We also observed a non-statistically singificant but compelling correlation between pre-treatment growth rate and change in growth rate after radiosurgery. We found that the change/reduction in the growth rates of most VS after radiosurgery was proportional to their initial pre-treatment growth rates; for instance, tumors with high growth rates before treatment had the greatest reduction in growth rate after radiosurgery, and tumors with initially low growth rates had the least reduction. The most obvious explanation for this finding is that in short-term, SRS halts tumor growth regardless of how fast the tumor is initially growing prior to radiosurgery, rather than causing cell death. Consequently, because fast growing tumors have high number of dividng cells, we see the greatest change in growth rate for tumors that have higher growth rates before radiosurgery. Furthermore, because SRS stops tumor growth irrespective of the initial growth rate, it suggests that at least in short-term, fast and slow growing tumors respond similarly to radiosurgery. These results are conflicting with the traditional thinking discussed earlier. It is therefore important for similar studies with larger sample sizes to be conducted to further explore and validate our findings on the response of fast and slow growing tumors to radiosurgery.

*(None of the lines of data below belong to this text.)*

-- ==== Sys2Proof/Machine/AluOne.lean ====
section
/-! DEFINITION. The one-operand ALU instructions, on a register and on a memory byte.
spec: 43_alu.md R239 to R247. -/

namespace Sys2Proof.Machine

/-- `INC Rr` (R241). -/
def execIncR (r : Reg) (s : State) : Host.Outcome State Fault Refusal :=
  instruction 1 (incOp (.reg r)) s

/-- `INC (a)` (R241). -/
def execIncM (a : Byte) (s : State) : Host.Outcome State Fault Refusal :=
  instruction 2 (incOp (.mem a)) s

/-- `DEC Rr` (R242). -/
def execDecR (r : Reg) (s : State) : Host.Outcome State Fault Refusal :=
  instruction 1 (decOp (.reg r)) s

/-- `DEC (a)` (R242). -/
def execDecM (a : Byte) (s : State) : Host.Outcome State Fault Refusal :=
  instruction 2 (decOp (.mem a)) s

/-- `CLR Rr` (R243). -/
def execClrR (r : Reg) (s : State) : Host.Outcome State Fault Refusal :=
  instruction 1 (clrOp (.reg r)) s

/-- `CLR (a)` (R243). -/
def execClrM (a : Byte) (s : State) : Host.Outcome State Fault Refusal :=
  instruction 2 (clrOp (.mem a)) s

/-- `NOT Rr` (R244). -/
def execNotR (r : Reg) (s : State) : Host.Outcome State Fault Refusal :=
  instruction 1 (notOp (.reg r)) s

/-- `NOT (a)` (R244). -/
def execNotM (a : Byte) (s : State) : Host.Outcome State Fault Refusal :=
  instruction 2 (notOp (.mem a)) s

/-- `SHL Rr` (R245). -/
def execShlR (r : Reg) (s : State) : Host.Outcome State Fault Refusal :=
  instruction 1 (shlOp (.reg r)) s

/-- `SHL (a)` (R245). -/
def execShlM (a : Byte) (s : State) : Host.Outcome State Fault Refusal :=
  instruction 2 (shlOp (.mem a)) s

/-- `SHR Rr` (R246). -/
def execShrR (r : Reg) (s : State) : Host.Outcome State Fault Refusal :=
  instruction 1 (shrOp (.reg r)) s

/-- `SHR (a)` (R246). -/
def execShrM (a : Byte) (s : State) : Host.Outcome State Fault Refusal :=
  instruction 2 (shrOp (.mem a)) s

/-- `ASR Rr` (R247). -/
def execAsrR (r : Reg) (s : State) : Host.Outcome State Fault Refusal :=
  instruction 1 (asrOp (.reg r)) s

/-- `ASR (a)` (R247). -/
def execAsrM (a : Byte) (s : State) : Host.Outcome State Fault Refusal :=
  instruction 2 (asrOp (.mem a)) s

/-- `TST Rr` (R240). -/
def execTstR (r : Reg) (s : State) : Host.Outcome State Fault Refusal :=
  instruction 1 (tstOp (.reg r)) s

/-- `TST (a)` (R240). -/
def execTstM (a : Byte) (s : State) : Host.Outcome State Fault Refusal :=
  instruction 2 (tstOp (.mem a)) s

end Sys2Proof.Machine
end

Furthermore, factors predicting the incidence of ARE are invaluable for clinical decision-making, and more importantly patient counseling. Numerous studies have focused on identifying such factors, and considerable attention has been given to treatment volume as a potential predictor [4], [5], [18], [19]. Tumors of large volume require a greater mass to be irradiated, which theoretically increases the amount of surrounding non-tumorous tissue exposed to radiation. Therefore it has been commonly hypothesized that VS with large volumes are more likely to be associated with ARE. In agreement with this theory, Friedman et al. found a significant correlation between treatment volume and incidence of ARE [19]. More recently, our group demonstrated that patients with VS larger than 5 cm3 are significantly more likely to develop ARE after radiosurgery [4]. Pre-treatment tumor growth has previously been speculated to be related to the incidence of ARE; Beegle et al. demonstrated that tumor growth before radiosurgery is a significant predictor of ARE. In this study we found no correlation between the two variables [18]. However, we did find that there is a significant correlation between tumors that continue to grow post-treatment and the incidence of non-auditory ARE. However, we are limited in this study by the small sample size and in particular with the number of patients that experienced complications following SRS. Therefore, ongoing multi-institutional studies with larger cohorts that are better powered and include longer patient follow-up are needed to more comprehensively study the relation between growth of VS and their response to radiosurgery, and incidence of ARE.

Conclusion

Traditionally the rate of tumor growth prior to SRS has been considered to be a predictor of response to SRS and possibly ARE. In this study we found that the natural history of VS, most notably tumor growth, and target volume, do not serve as reliable predictors for response to radiosurgery in the early period following treatment. However, our systematic study of change in tumor growth rates demonstrates that VS growing at faster rates have greatest change in growth rate following radiosurgery. We also observed that patients with tumors that continue to grow at significant rates after radiosurgery are more likely to experience post-treatment ARE. Notably, VS that continue to grow following SRS have variable pre-treatment growth rates.